# [ABOUT THIS TASK]
Every line of the entries below from the one containing "exact hv.past (by" to the one containing "exact hv.ends (executeStage_of_error", both ends included, must be written out exactly. No other line belongs in the answer.

# [Records from a collection]
┌────────
/-- Settles O23: a cycle comes to a stage when no older stage has a cause, and ends there when the stage has one. -/
theorem errorsComeInStageOrder : Obligations.ErrorsComeInStageOrder := by
  intro s hs decodes quietE
  refine ⟨fun kind hb htr => ?_, fun hfetch => ?_⟩
  · have hraise := fetchStage_of_untranslated (s := { s with sig := Signals.idle }) hb htr
    exact ⟨_, hs.reaches.ends_with (congrArg Host.Outcome.next hraise) rfl, rfl, rfl⟩
  obtain ⟨u, hdecode⟩ : ∃ u, Reaches [.decode, .execute, .memory, .writeBack] s u := ⟨_, hs.reaches.next (by decide) rfl hfetch⟩
  have hexecute : decodes → ∃ v, Reaches [.execute, .memory, .writeBack] s v :=
    fun hd => hdecode.past (by decide) (no_cause_of_decodes hd)
  have hmemory : decodes → quietE → ∃ v, Reaches [.memory, .writeBack] s v := fun hd hq => by
    obtain ⟨v, hv⟩ := hexecute hd
    exact hv.past (by decide) (no_cause_of_quiet hq)
  have herror : ∀ e k, decodes → s.eCur.slot = some e → e.computed s.cfg = .error k →
      ∃ t, step s = .next t ∧ t.status = .fatal k := fun e k hd he hk => by
    obtain ⟨v, hv⟩ := hexecute hd
    exact hv.ends (executeStage_of_error (hv.eCur ▸ he) (hv.cfg ▸ hk))
  refine ⟨fun d why hd hw => ?_, fun e rd r1 r2 hd he hop hcfg hcorner => ?_, fun e rd r1 imm hd he hop hcfg hodd => ?_,
    fun x op kind hd hq hx ha htr => ?_, fun x hd hq hno hx hcall ha7 => ?_⟩
  · exact hdecode.ends ⟨_, decodeStage_of_reject (hdecode.dCur ▸ hd) (hdecode.cfg ▸ hw), rfl⟩
  · refine herror e _ hd he ?_
    have hcorner := (isDivCorner_iff e.op1 e.op2).mpr hcorner
    rcases hop with hop | hop <;> rw [ESlot.computed, hop] <;> exact dividing_of_fault hcorner hcfg
  · refine herror e _ hd he ?_
    rw [ESlot.computed, hop]
    exact jumpingTo_odd_fault hodd hcfg
  · obtain ⟨v, hv⟩ := hmemory hd hq
    exact hv.ends (memoryStage_of_untranslated (hv.mCur ▸ hx) ha ((translate_congr hv.cfg hv.pt _ _).trans htr))
  · obtain ⟨v, hv⟩ := hmemory hd hq
    obtain ⟨w, hw⟩ := hv.past (by decide) (no_cause_of_no_access hno)
    exact hw.ends (writeBackStage_of_unknown (hw.wCur ▸ hx) hcall ha7)

end Sys2Proof.Machine
namespace Sys2Proof.Machine

/-! SUPPORT and PROOF. The launch state and the predictors' tables (70_reset_and_hazards.md R402, R461 to R464): at launch every register
of the pipeline is a bubble and no line of a cache is valid. -/

/-! ### A level at launch -/

/-- Every line of a level at launch is the empty line (R39). -/
theorem eq_empty_of_mem_emptyLevel {c : LevelCfg} {ws : List CacheLine} {x : CacheLine} (hws : ws ∈ (Level.empty c).sets) (hx : x ∈ ws) :
    x = CacheLine.empty c.lineSize := by
  obtain rfl := List.eq_of_mem_replicate hws
  exact List.eq_of_mem_replicate hx

/-- A level at launch holds no address. -/
theorem findHit_emptyLevel (c : LevelCfg) (s tag : Nat) : findHit ((Level.empty c).ways s) tag = none := by
  cases h : findHit ((Level.empty c).ways s) tag with
  | none => rfl
  | some w =>
    have hv := (findHit_line h).1
    obtain ⟨ws, hws, hx⟩ := Level.exists_set_of_valid hv
    rw [eq_empty_of_mem_emptyLevel hws hx] at hv
    cases hv
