-- ==== Sys2Proof/Machine/Dispatch.lean ====
section
/-! DEFINITION. The dispatch: one arm per instruction, in the order of the first byte. -/

namespace Sys2Proof.Machine

def exec (i : Instr) (s : State) : Host.Outcome State Fault Refusal :=
  match i with
  | .nop => Sys2Proof.Machine.execNop s
  | .lxiB d16 => Sys2Proof.Machine.execLxiB d16 s
  | .staxB => Sys2Proof.Machine.execStaxB s
  | .inxB => Sys2Proof.Machine.execInxB s
  | .inrB => Sys2Proof.Machine.execInrB s
  | .dcrB => Sys2Proof.Machine.execDcrB s
  | .mviB d8 => Sys2Proof.Machine.execMviB d8 s
  | .rlc => Sys2Proof.Machine.execRlc s
  | .undoc08 => Sys2Proof.Machine.execUndoc08 s
  | .dadB => Sys2Proof.Machine.execDadB s
  | .ldaxB => Sys2Proof.Machine.execLdaxB s
  | .dcxB => Sys2Proof.Machine.execDcxB s
  | .inrC => Sys2Proof.Machine.execInrC s
  | .dcrC => Sys2Proof.Machine.execDcrC s
  | .mviC d8 => Sys2Proof.Machine.execMviC d8 s
  | .rrc => Sys2Proof.Machine.execRrc s
  | .undoc10 => Sys2Proof.Machine.execUndoc10 s
  | .lxiD d16 => Sys2Proof.Machine.execLxiD d16 s
  | .staxD => Sys2Proof.Machine.execStaxD s
  | .inxD => Sys2Proof.Machine.execInxD s
  | .inrD => Sys2Proof.Machine.execInrD s
  | .dcrD => Sys2Proof.Machine.execDcrD s
  | .mviD d8 => Sys2Proof.Machine.execMviD d8 s
  | .ral => Sys2Proof.Machine.execRal s
  | .undoc18 => Sys2Proof.Machine.execUndoc18 s
  | .dadD => Sys2Proof.Machine.execDadD s
  | .ldaxD => Sys2Proof.Machine.execLdaxD s
  | .dcxD => Sys2Proof.Machine.execDcxD s
  | .inrE => Sys2Proof.Machine.execInrE s
  | .dcrE => Sys2Proof.Machine.execDcrE s
  | .mviE d8 => Sys2Proof.Machine.execMviE d8 s
  | .rar => Sys2Proof.Machine.execRar s
  | .undoc20 => Sys2Proof.Machine.execUndoc20 s
  | .lxiH d16 => Sys2Proof.Machine.execLxiH d16 s
  | .shld a16 => Sys2Proof.Machine.execShld a16 s
  | .inxH => Sys2Proof.Machine.execInxH s
  | .inrH => Sys2Proof.Machine.execInrH s
  | .dcrH => Sys2Proof.Machine.execDcrH s
  | .mviH d8 => Sys2Proof.Machine.execMviH d8 s
  | .daa => Sys2Proof.Machine.execDaa s
  | .undoc28 => Sys2Proof.Machine.execUndoc28 s
  | .dadH => Sys2Proof.Machine.execDadH s
  | .lhld a16 => Sys2Proof.Machine.execLhld a16 s
  | .dcxH => Sys2Proof.Machine.execDcxH s
  | .inrL => Sys2Proof.Machine.execInrL s
  | .dcrL => Sys2Proof.Machine.execDcrL s
  | .mviL d8 => Sys2Proof.Machine.execMviL d8 s
  | .cma => Sys2Proof.Machine.execCma s
  | .undoc30 => Sys2Proof.Machine.execUndoc30 s
  | .lxiSp d16 => Sys2Proof.Machine.execLxiSp d16 s
  | .sta a16 => Sys2Proof.Machine.execSta a16 s
  | .inxSp => Sys2Proof.Machine.execInxSp s
  | .inrM => Sys2Proof.Machine.execInrM s
  | .dcrM => Sys2Proof.Machine.execDcrM s
  | .mviM d8 => Sys2Proof.Machine.execMviM d8 s
  | .stc => Sys2Proof.Machine.execStc s
  | .undoc38 => Sys2Proof.Machine.execUndoc38 s
  | .dadSp => Sys2Proof.Machine.execDadSp s
  | .lda a16 => Sys2Proof.Machine.execLda a16 s
  | .dcxSp => Sys2Proof.Machine.execDcxSp s
  | .inrA => Sys2Proof.Machine.execInrA s
  | .dcrA => Sys2Proof.Machine.execDcrA s
  | .mviA d8 => Sys2Proof.Machine.execMviA d8 s
  | .cmc => Sys2Proof.Machine.execCmc s
  | .movBB => Sys2Proof.Machine.execMovBB s
  | .movBC => Sys2Proof.Machine.execMovBC s
  | .movBD => Sys2Proof.Machine.execMovBD s
  | .movBE => Sys2Proof.Machine.execMovBE s
  | .movBH => Sys2Proof.Machine.execMovBH s
  | .movBL => Sys2Proof.Machine.execMovBL s
  | .movBM => Sys2Proof.Machine.execMovBM s
  | .movBA => Sys2Proof.Machine.execMovBA s
  | .movCB => Sys2Proof.Machine.execMovCB s
  | .movCC => Sys2Proof.Machine.execMovCC s
  | .movCD => Sys2Proof.Machine.execMovCD s
  | .movCE => Sys2Proof.Machine.execMovCE s
  | .movCH => Sys2Proof.Machine.execMovCH s
  | .movCL => Sys2Proof.Machine.execMovCL s
  | .movCM => Sys2Proof.Machine.execMovCM s
  | .movCA => Sys2Proof.Machine.execMovCA s
  | .movDB => Sys2Proof.Machine.execMovDB s
  | .movDC => Sys2Proof.Machine.execMovDC s
  | .movDD => Sys2Proof.Machine.execMovDD s
  | .movDE => Sys2Proof.Machine.execMovDE s
  | .movDH => Sys2Proof.Machine.execMovDH s
  | .movDL => Sys2Proof.Machine.execMovDL s
  | .movDM => Sys2Proof.Machine.execMovDM s
  | .movDA => Sys2Proof.Machine.execMovDA s
  | .movEB => Sys2Proof.Machine.execMovEB s
  | .movEC => Sys2Proof.Machine.execMovEC s
  | .movED => Sys2Proof.Machine.execMovED s
  | .movEE => Sys2Proof.Machine.execMovEE s
  | .movEH => Sys2Proof.Machine.execMovEH s
  | .movEL => Sys2Proof.Machine.execMovEL s
  | .movEM => Sys2Proof.Machine.execMovEM s
  | .movEA => Sys2Proof.Machine.execMovEA s
  | .movHB => Sys2Proof.Machine.execMovHB s
  | .movHC => Sys2Proof.Machine.execMovHC s
  | .movHD => Sys2Proof.Machine.execMovHD s
  | .movHE => Sys2Proof.Machine.execMovHE s
  | .movHH => Sys2Proof.Machine.execMovHH s
  | .movHL => Sys2Proof.Machine.execMovHL s
  | .movHM => Sys2Proof.Machine.execMovHM s
  | .movHA => Sys2Proof.Machine.execMovHA s
  | .movLB => Sys2Proof.Machine.execMovLB s
  | .movLC => Sys2Proof.Machine.execMovLC s
  | .movLD => Sys2Proof.Machine.execMovLD s
  | .movLE => Sys2Proof.Machine.execMovLE s
  | .movLH => Sys2Proof.Machine.execMovLH s
  | .movLL => Sys2Proof.Machine.execMovLL s
  | .movLM => Sys2Proof.Machine.execMovLM s
  | .movLA => Sys2Proof.Machine.execMovLA s
  | .movMB => Sys2Proof.Machine.execMovMB s
  | .movMC => Sys2Proof.Machine.execMovMC s
  | .movMD => Sys2Proof.Machine.execMovMD s
  | .movME => Sys2Proof.Machine.execMovME s
  | .movMH => Sys2Proof.Machine.execMovMH s
  | .movML => Sys2Proof.Machine.execMovML s
  | .hlt => Sys2Proof.Machine.execHlt s
  | .movMA => Sys2Proof.Machine.execMovMA s
  | .movAB => Sys2Proof.Machine.execMovAB s
  | .movAC => Sys2Proof.Machine.execMovAC s
  | .movAD => Sys2Proof.Machine.execMovAD s
  | .movAE => Sys2Proof.Machine.execMovAE s
  | .movAH => Sys2Proof.Machine.execMovAH s
  | .movAL => Sys2Proof.Machine.execMovAL s
  | .movAM => Sys2Proof.Machine.execMovAM s
  | .movAA => Sys2Proof.Machine.execMovAA s
  | .addB => Sys2Proof.Machine.execAddB s
  | .addC => Sys2Proof.Machine.execAddC s
  | .addD => Sys2Proof.Machine.execAddD s
  | .addE => Sys2Proof.Machine.execAddE s
  | .addH => Sys2Proof.Machine.execAddH s
  | .addL => Sys2Proof.Machine.execAddL s
  | .addM => Sys2Proof.Machine.execAddM s
  | .addA => Sys2Proof.Machine.execAddA s
  | .adcB => Sys2Proof.Machine.execAdcB s
  | .adcC => Sys2Proof.Machine.execAdcC s
  | .adcD => Sys2Proof.Machine.execAdcD s
  | .adcE => Sys2Proof.Machine.execAdcE s
  | .adcH => Sys2Proof.Machine.execAdcH s
  | .adcL => Sys2Proof.Machine.execAdcL s
  | .adcM => Sys2Proof.Machine.execAdcM s
  | .adcA => Sys2Proof.Machine.execAdcA s
  | .subB => Sys2Proof.Machine.execSubB s
  | .subC => Sys2Proof.Machine.execSubC s
  | .subD => Sys2Proof.Machine.execSubD s
  | .subE => Sys2Proof.Machine.execSubE s
  | .subH => Sys2Proof.Machine.execSubH s
  | .subL => Sys2Proof.Machine.execSubL s
  | .subM => Sys2Proof.Machine.execSubM s
  | .subA => Sys2Proof.Machine.execSubA s
  | .sbbB => Sys2Proof.Machine.execSbbB s
  | .sbbC => Sys2Proof.Machine.execSbbC s
  | .sbbD => Sys2Proof.Machine.execSbbD s
  | .sbbE => Sys2Proof.Machine.execSbbE s
  | .sbbH => Sys2Proof.Machine.execSbbH s
  | .sbbL => Sys2Proof.Machine.execSbbL s
  | .sbbM => Sys2Proof.Machine.execSbbM s
  | .sbbA => Sys2Proof.Machine.execSbbA s
  | .anaB => Sys2Proof.Machine.execAnaB s
  | .anaC => Sys2Proof.Machine.execAnaC s
  | .anaD => Sys2Proof.Machine.execAnaD s
  | .anaE => Sys2Proof.Machine.execAnaE s
  | .anaH => Sys2Proof.Machine.execAnaH s
  | .anaL => Sys2Proof.Machine.execAnaL s
  | .anaM => Sys2Proof.Machine.execAnaM s
  | .anaA => Sys2Proof.Machine.execAnaA s
  | .xraB => Sys2Proof.Machine.execXraB s
  | .xraC => Sys2Proof.Machine.execXraC s
  | .xraD => Sys2Proof.Machine.execXraD s
  | .xraE => Sys2Proof.Machine.execXraE s
  | .xraH => Sys2Proof.Machine.execXraH s
  | .xraL => Sys2Proof.Machine.execXraL s
  | .xraM => Sys2Proof.Machine.execXraM s
  | .xraA => Sys2Proof.Machine.execXraA s
  | .oraB => Sys2Proof.Machine.execOraB s
  | .oraC => Sys2Proof.Machine.execOraC s
  | .oraD => Sys2Proof.Machine.execOraD s
  | .oraE => Sys2Proof.Machine.execOraE s
  | .oraH => Sys2Proof.Machine.execOraH s
  | .oraL => Sys2Proof.Machine.execOraL s
  | .oraM => Sys2Proof.Machine.execOraM s
  | .oraA => Sys2Proof.Machine.execOraA s
  | .cmpB => Sys2Proof.Machine.execCmpB s
  | .cmpC => Sys2Proof.Machine.execCmpC s
  | .cmpD => Sys2Proof.Machine.execCmpD s
  | .cmpE => Sys2Proof.Machine.execCmpE s
  | .cmpH => Sys2Proof.Machine.execCmpH s
  | .cmpL => Sys2Proof.Machine.execCmpL s
  | .cmpM => Sys2Proof.Machine.execCmpM s
  | .cmpA => Sys2Proof.Machine.execCmpA s
  | .rnz => Sys2Proof.Machine.execRnz s
  | .popB => Sys2Proof.Machine.execPopB s
  | .jnz a16 => Sys2Proof.Machine.execJnz a16 s
  | .jmp a16 => Sys2Proof.Machine.execJmp a16 s
  | .cnz a16 => Sys2Proof.Machine.execCnz a16 s
  | .pushB => Sys2Proof.Machine.execPushB s
  | .adi d8 => Sys2Proof.Machine.execAdi d8 s
  | .rst0 => Sys2Proof.Machine.execRst0 s
  | .rz => Sys2Proof.Machine.execRz s
  | .ret => Sys2Proof.Machine.execRet s
  | .jz a16 => Sys2Proof.Machine.execJz a16 s
  | .undocCB => Sys2Proof.Machine.execUndocCB s
  | .cz a16 => Sys2Proof.Machine.execCz a16 s
  | .call a16 => Sys2Proof.Machine.execCall a16 s
  | .aci d8 => Sys2Proof.Machine.execAci d8 s
  | .rst1 => Sys2Proof.Machine.execRst1 s
  | .rnc => Sys2Proof.Machine.execRnc s
  | .popD => Sys2Proof.Machine.execPopD s
  | .jnc a16 => Sys2Proof.Machine.execJnc a16 s
  | .outPort port => Sys2Proof.Machine.execOutPort port s
  | .cnc a16 => Sys2Proof.Machine.execCnc a16 s
  | .pushD => Sys2Proof.Machine.execPushD s
  | .sui d8 => Sys2Proof.Machine.execSui d8 s
  | .rst2 => Sys2Proof.Machine.execRst2 s
  | .rc => Sys2Proof.Machine.execRc s
  | .undocD9 => Sys2Proof.Machine.execUndocD9 s
  | .jc a16 => Sys2Proof.Machine.execJc a16 s
  | .inPort port => Sys2Proof.Machine.execInPort port s
  | .cc a16 => Sys2Proof.Machine.execCc a16 s
  | .undocDD => Sys2Proof.Machine.execUndocDD s
  | .sbi d8 => Sys2Proof.Machine.execSbi d8 s
  | .rst3 => Sys2Proof.Machine.execRst3 s
  | .rpo => Sys2Proof.Machine.execRpo s
  | .popH => Sys2Proof.Machine.execPopH s
  | .jpo a16 => Sys2Proof.Machine.execJpo a16 s
  | .xthl => Sys2Proof.Machine.execXthl s
  | .cpo a16 => Sys2Proof.Machine.execCpo a16 s
  | .pushH => Sys2Proof.Machine.execPushH s
  | .ani d8 => Sys2Proof.Machine.execAni d8 s
  | .rst4 => Sys2Proof.Machine.execRst4 s
  | .rpe => Sys2Proof.Machine.execRpe s
  | .pchl => Sys2Proof.Machine.execPchl s
  | .jpe a16 => Sys2Proof.Machine.execJpe a16 s
  | .xchg => Sys2Proof.Machine.execXchg s
  | .cpe a16 => Sys2Proof.Machine.execCpe a16 s
  | .undocED => Sys2Proof.Machine.execUndocED s
  | .xri d8 => Sys2Proof.Machine.execXri d8 s
  | .rst5 => Sys2Proof.Machine.execRst5 s
  | .rp => Sys2Proof.Machine.execRp s
  | .popPsw => Sys2Proof.Machine.execPopPsw s
  | .jp a16 => Sys2Proof.Machine.execJp a16 s
  | .di => Sys2Proof.Machine.execDi s
  | .cp a16 => Sys2Proof.Machine.execCp a16 s
  | .pushPsw => Sys2Proof.Machine.execPushPsw s
  | .ori d8 => Sys2Proof.Machine.execOri d8 s
  | .rst6 => Sys2Proof.Machine.execRst6 s
  | .rm => Sys2Proof.Machine.execRm s
  | .sphl => Sys2Proof.Machine.execSphl s
  | .jm a16 => Sys2Proof.Machine.execJm a16 s
  | .ei => Sys2Proof.Machine.execEi s
  | .cm a16 => Sys2Proof.Machine.execCm a16 s
  | .undocFD => Sys2Proof.Machine.execUndocFD s
  | .cpi d8 => Sys2Proof.Machine.execCpi d8 s
  | .rst7 => Sys2Proof.Machine.execRst7 s

end Sys2Proof.Machine
end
└────────
# [SOLUTION FOR THIS EXERCISE]
    exact hv.past (by decide) (no_cause_of_quiet hq)
  have herror : ∀ e k, decodes → s.eCur.slot = some e → e.computed s.cfg = .error k →
      ∃ t, step s = .next t ∧ t.status = .fatal k := fun e k hd he hk => by
    obtain ⟨v, hv⟩ := hexecute hd
    exact hv.ends (executeStage_of_error (hv.eCur ▸ he) (hv.cfg ▸ hk))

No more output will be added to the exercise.